沈惊澜也收到了诗会的邀请。他把请柬扔在桌上,没有看。副将来找他,劝他去。
副将说:“将军,诗会上有很多文人雅士,你去看看,散散心。整天在演武场上练枪,你不腻吗?”
沈惊澜说:“不腻。”
副将说:“你去了,也许能遇到什么人。”
沈惊澜的手指在桌沿上敲了一下。
沈惊澜说:“遇到什么人?”
副将说:“不知道。也许遇到一个能说话的人。”
沈惊澜把请柬从桌上捡起来,展开看了一眼,又折上了。
沈惊澜说:“去。”
诗会在曲江池畔。碧波荡漾,杨柳依依。亭台楼阁,曲水流觞。来了很多人,穿着青衫、白衣、灰袍,三三两两,聚在一起。吟诗的吟诗,作赋的作赋,喝酒的喝酒,聊天的聊天。沈惊澜站在人群外面,穿着一身银甲,腰佩长剑。有人过来搭话,他点个头,没有接话。
温知瑜站在人群中,青衫,书卷,温和地笑着。有人过来和他攀谈,他拱手行礼,声音温和。
两个人的目光在人群中几次相遇,又几次错开。沈惊澜看见了那个青衫的身影,心里动了一下。他说不上来为什么,就是觉得那个人和别人不一样。温知瑜看见了那个银甲的身影,后背隐隐发疼。他说不上来为什么,就是觉得那个人的背影在哪里见过。
风吹过来,把温知瑜手里的书卷吹飞了。书卷在空中翻了几翻,落在沈惊澜脚边。沈惊澜弯腰捡起来,书卷是旧的,纸页泛黄,边角卷起。他翻开封面,扉页上写着两个字——“知语”。字迹清丽娟秀,像江南的春雨,细细的,软软的。
温知瑜快步走过来,弯了弯腰,声音很轻:“多谢将军拾书,感激不尽。”
沈惊澜抬起头,看着温知瑜的脸。眉清目秀,眼睛很亮,像溪水,能看见底。嘴角带着一丝温和的笑。沈惊澜的心跳快了一下,捏着书卷的手指收紧了。
沈惊澜说:“你的书。”
他把书卷递过去。
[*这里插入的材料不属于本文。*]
-- ==== Sys2Proof/Laws/GoodTileCtl.lean ====
section
/-! SUPPORT. Every operation of Machine/TileCtl.lean keeps a sound state sound. -/

namespace Sys2Proof.Machine

open Sys2Proof

theorem good_asFirmware {q : List Instr} {s : State} {m : Master} {off : Nat} {width : Nat} {f : State → State} (hG : Good q s) (hf : ∀ x0, Good q x0 → Good q (f x0)) :
    Good q (asFirmware m off width f s) := by
  unfold asFirmware
  repeat' (first | with_reducible assumption | with_reducible refine good_denied ?_ | with_reducible refine hf _ ?_ | with_reducible refine good_if ?_ (fun _ => ?_) | dsimp only | split)

theorem good_startRun {q : List Instr} {s : State} {t : Nat} (hG : Good q s) :
    Good q (startRun t s) := by
  unfold startRun
  repeat' (first | with_reducible assumption | with_reducible refine good_setTileSt ?_ | with_reducible refine good_haltReq ?_ | with_reducible refine good_if ?_ (fun _ => ?_) | dsimp only | split)

theorem good_startTest {q : List Instr} {s : State} {t : Nat} (hG : Good q s) :
    Good q (startTest t s) := by
  unfold startTest
  repeat' (first | with_reducible assumption | with_reducible refine good_setTileSt ?_ | with_reducible refine good_if ?_ (fun _ => ?_) | dsimp only | split)

theorem good_endTest {q : List Instr} {s : State} {t : Nat} (hG : Good q s) :
    Good q (endTest t s) := by
  unfold endTest
  repeat' (first | with_reducible assumption | with_reducible refine good_setTileSt ?_ | with_reducible refine good_haltReq ?_ | with_reducible refine good_if ?_ (fun _ => ?_) | dsimp only | split)

theorem good_writeRunEn {q : List Instr} {s : State} {t : Nat} {v : Bool} (hG : Good q s) :
    Good q (writeRunEn t v s) := by
  unfold writeRunEn
  repeat' (first | with_reducible assumption | with_reducible refine good_upd_ ?_ | with_reducible refine good_startRun ?_ | with_reducible refine good_if ?_ (fun _ => ?_) | dsimp only | split)

theorem good_writeHaltReq {q : List Instr} {s : State} {t : Nat} {v : Bool} (hG : Good q s) :
    Good q (writeHaltReq t v s) := by
  unfold writeHaltReq
  repeat' (first | with_reducible assumption | with_reducible refine good_haltReq ?_ | with_reducible refine good_upd_ ?_ | with_reducible refine good_if ?_ (fun _ => ?_) | dsimp only | split)

theorem good_writeTestWin {q : List Instr} {s : State} {t : Nat} {v : Bool} (hG : Good q s) :
    Good q (writeTestWin t v s) := by
  unfold writeTestWin
  repeat' (first | with_reducible assumption | with_reducible refine good_upd_ ?_ | with_reducible refine good_startTest ?_ | with_reducible refine good_endTest ?_ | with_reducible refine good_if ?_ (fun _ => ?_) | dsimp only | split)

theorem good_writeFreeze {q : List Instr} {s : State} {t : Nat} {v : Bool} (hG : Good q s) :
    Good q (writeFreeze t v s) := by
  unfold writeFreeze
  repeat' (first | with_reducible assumption | with_reducible refine good_upd_ ?_ | with_reducible refine good_if ?_ (fun _ => ?_) | dsimp only | split)

theorem good_clearCounters {q : List Instr} {s : State} {t : Nat} (hG : Good q s) :
    Good q (clearCounters t s) := by
  unfold clearCounters
  repeat' (first | with_reducible assumption | with_reducible refine good_upd_ ?_ | with_reducible refine good_put ?_ _ _ | with_reducible refine good_if ?_ (fun _ => ?_) | with_reducible refine good_foldl ?_ (fun _ _ _ => ?_) | with_reducible refine good_foldl_snd ?_ (fun _ _ _ => ?_) | with_reducible refine good_foldl_fst ?_ (fun _ _ _ => ?_) | with_reducible refine good_if_snd ?_ (fun _ => ?_) | with_reducible refine good_if_fst ?_ (fun _ => ?_) | dsimp only | split | with_reducible refine good_drop ?_ rfl rfl rfl | with_reducible refine good_upd ?_ rfl rfl rfl)

theorem good_tilCtrlWrite {q : List Instr} {s : State} {t : Nat} {v : Nat} (hG : Good q s) :
    Good q (tilCtrlWrite t v s) := by
  unfold tilCtrlWrite
  repeat' (first | with_reducible assumption | with_reducible refine good_writeHaltReq ?_ | with_reducible refine good_writeFreeze ?_ | with_reducible refine good_writeTestWin ?_ | with_reducible refine good_writeRunEn ?_ | with_reducible refine good_clearCounters ?_ | with_reducible refine good_if ?_ (fun _ => ?_) | dsimp only | split)

theorem good_execTilRunEn {q : List Instr} {s : State} {m : Master} {t : TileId} {v : Bool} (hG : Good q s) :
    ∃ w, execTilRunEn m t v s = .next w ∧ Good q w := by
  refine ⟨_, rfl, ?_⟩
  repeat' (first | with_reducible assumption | with_reducible refine good_powered ?_ (fun _ _ => ?_) | with_reducible refine good_asFirmware ?_ (fun _ _ => ?_) | with_reducible refine good_writeRunEn ?_ | with_reducible refine good_if ?_ (fun _ => ?_) | dsimp only | split)

theorem good_execTilHaltReq {q : List Instr} {s : State} {m : Master} {t : TileId} {v : Bool} (hG : Good q s) :
    ∃ w, execTilHaltReq m t v s = .next w ∧ Good q w := by
  refine ⟨_, rfl, ?_⟩
  repeat' (first | with_reducible assumption | with_reducible refine good_powered ?_ (fun _ _ => ?_) | with_reducible refine good_asFirmware ?_ (fun _ _ => ?_) | with_reducible refine good_writeHaltReq ?_ | with_reducible refine good_if ?_ (fun _ => ?_) | dsimp only | split)

theorem good_execTilTestWin {q : List Instr} {s : State} {m : Master} {t : TileId} {v : Bool} (hG : Good q s) :
    ∃ w, execTilTestWin m t v s = .next w ∧ Good q w := by
  refine ⟨_, rfl, ?_⟩
  repeat' (first | with_reducible assumption | with_reducible refine good_powered ?_ (fun _ _ => ?_) | with_reducible refine good_asFirmware ?_ (fun _ _ => ?_) | with_reducible refine good_writeTestWin ?_ | with_reducible refine good_if ?_ (fun _ => ?_) | dsimp only | split)

theorem good_execTilCntFreeze {q : List Instr} {s : State} {m : Master} {t : TileId} {v : Bool} (hG : Good q s) :
    ∃ w, execTilCntFreeze m t v s = .next w ∧ Good q w := by
  refine ⟨_, rfl, ?_⟩
  repeat' (first | with_reducible assumption | with_reducible refine good_powered ?_ (fun _ _ => ?_) | with_reducible refine good_asFirmware ?_ (fun _ _ => ?_) | with_reducible refine good_writeFreeze ?_ | with_reducible refine good_if ?_ (fun _ => ?_) | dsimp only | split)

theorem good_execTilCntClear {q : List Instr} {s : State} {m : Master} {t : TileId} (hG : Good q s) :
    ∃ w, execTilCntClear m t s = .next w ∧ Good q w := by
  refine ⟨_, rfl, ?_⟩
  repeat' (first | with_reducible assumption | with_reducible refine good_powered ?_ (fun _ _ => ?_) | with_reducible refine good_asFirmware ?_ (fun _ _ => ?_) | with_reducible refine good_clearCounters ?_ | with_reducible refine good_if ?_ (fun _ => ?_) | dsimp only | split)

theorem good_execTileDrainDone {q : List Instr} {s : State} {t : TileId} (hG : Good q s) :
    ∃ w, execTileDrainDone t s = .next w ∧ Good q w := by
  refine ⟨_, rfl, ?_⟩
  repeat' (first | with_reducible assumption | with_reducible refine good_powered ?_ (fun _ _ => ?_) | with_reducible refine good_setTileSt ?_ | with_reducible refine good_if ?_ (fun _ => ?_) | dsimp only | split)

theorem good_execTilFaultClear {q : List Instr} {s : State} {m : Master} {t : TileId} (hG : Good q s) :
    ∃ w, execTilFaultClear m t s = .next w ∧ Good q w := by
  refine ⟨_, rfl, ?_⟩
  repeat' (first | with_reducible assumption | with_reducible refine good_powered ?_ (fun _ _ => ?_) | with_reducible refine good_asFirmware ?_ (fun _ _ => ?_) | with_reducible refine good_put ?_ _ _ | with_reducible refine good_if ?_ (fun _ => ?_) | dsimp only | split)

theorem good_execTilDfFaultClear {q : List Instr} {s : State} {m : Master} {t : TileId} (hG : Good q s) :
    ∃ w, execTilDfFaultClear m t s = .next w ∧ Good q w := by
  refine ⟨_, rfl, ?_⟩
  repeat' (first | with_reducible assumption | with_reducible refine good_powered ?_ (fun _ _ => ?_) | with_reducible refine good_asFirmware ?_ (fun _ _ => ?_) | with_reducible refine good_put ?_ _ _ | with_reducible refine good_if ?_ (fun _ => ?_) | dsimp only | split)

theorem good_execTileReset {q : List Instr} {s : State} {t : TileId} (hG : Good q s) :
    ∃ w, execTileReset t s = .next w ∧ Good q w := by
  refine ⟨_, rfl, ?_⟩
  repeat' (first | with_reducible assumption | with_reducible refine good_powered ?_ (fun _ _ => ?_) | with_reducible refine good_tileReset ?_ | with_reducible refine good_writeTestWin ?_ | with_reducible refine good_if ?_ (fun _ => ?_) | dsimp only | split)

end Sys2Proof.Machine
end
温知瑜接过来,指尖碰到沈惊澜的手指。两个人的手指都凉,碰在一起的时候,谁都没有缩回去。
温知瑜说:“将军怎么称呼?”
沈惊澜说:“沈惊澜。”
温知瑜说:“沈将军。”
沈惊澜说:“你呢?”
温知瑜说:“温知瑜。”
沈惊澜说:“温知瑜。”
他念了一遍这个名字,声音不大。温知瑜听在耳朵里,心口暖了一下。
两个人站在曲江池畔,风吹过来,杨柳枝拂在水面上。周围的喧嚣声很大,吟诗的、作赋的、喝酒的、聊天的,声音混在一起,嗡嗡的。但他们两个人之间是安静的。
沈惊澜说:“你是江南人?”
温知瑜说:“是。”
沈惊澜说:“江南好。我去过一次。”
温知瑜说:“将军去过江南?”
沈惊澜说:“去过。几年前,打完仗去的。在江南待了三天。”
温知瑜说:“将军去江南做什么?”
沈惊澜看着他,顿了一下。
沈惊澜说:“找人。”
温知瑜的心跳快了一拍。
温知瑜说:“找到了吗?”
沈惊澜说:“没有。”
风吹过来,把温知瑜的青衫吹起来一角。沈惊澜看了一眼那个衣角,青色的,薄薄的。
沈惊澜说:“你读过很多书?”
温知瑜说:“读了一些。”
沈惊澜说:“读兵书吗?”
温知瑜愣了一下,嘴角弯了一下。
温知瑜说:“读。最喜欢读兵书。”
沈惊澜说:“为什么?”
温知瑜说:“因为兵书上写的,不是怎么杀人。是怎么保护人。”
沈惊澜看着他,看了几秒。嘴角弯了一下,没有笑,但弯了。这是沈惊澜今天第一次弯嘴角。温知瑜看见了。
温知瑜说:“将军笑什么?”
沈惊澜说:“没有笑。”
温知瑜说:“你嘴角弯了。不是笑是什么?”
沈惊澜说:“抽筋。”
温知瑜的嘴角也弯了。
夕阳西下,诗会散了。人们三三两两离开曲江池,马车轱辘碾过青石板路,咕噜咕噜响。沈惊澜站在柳树下,温知瑜站在他旁边,两个人看着夕阳把天边烧成一片橘红色。沈惊澜说:“你住哪里?我送你。”
温知瑜说:“城南的客栈。不远。”
沈惊澜说:“我骑马。你骑过马吗?”
温知瑜说:“没有。”
沈惊澜牵过马来,马打了个响鼻,蹄子在地上刨了两下。他翻身上马,伸出手。
沈惊澜说:“上来。我带你。”
温知瑜看着那只手,骨节分明,指尖有老茧。他把自己的手放上去,沈惊澜握住了,一用力,把他拉上了马背。温知瑜坐在沈惊澜身后,风吹过来,沈惊澜的披风拂在温知瑜脸上。温知瑜没有躲,把脸埋在披风里。
沈惊澜说:“抓紧。”
温知瑜伸出手,攥住了沈惊澜的腰带。
从曲江池到城南客栈,走了两刻钟。路两边的店铺亮起了灯,灯笼在风中晃来晃去。沈惊澜骑得很慢,比走路快不了多少。温知瑜坐在他身后,攥着他的腰带,攥了一路,没有松开。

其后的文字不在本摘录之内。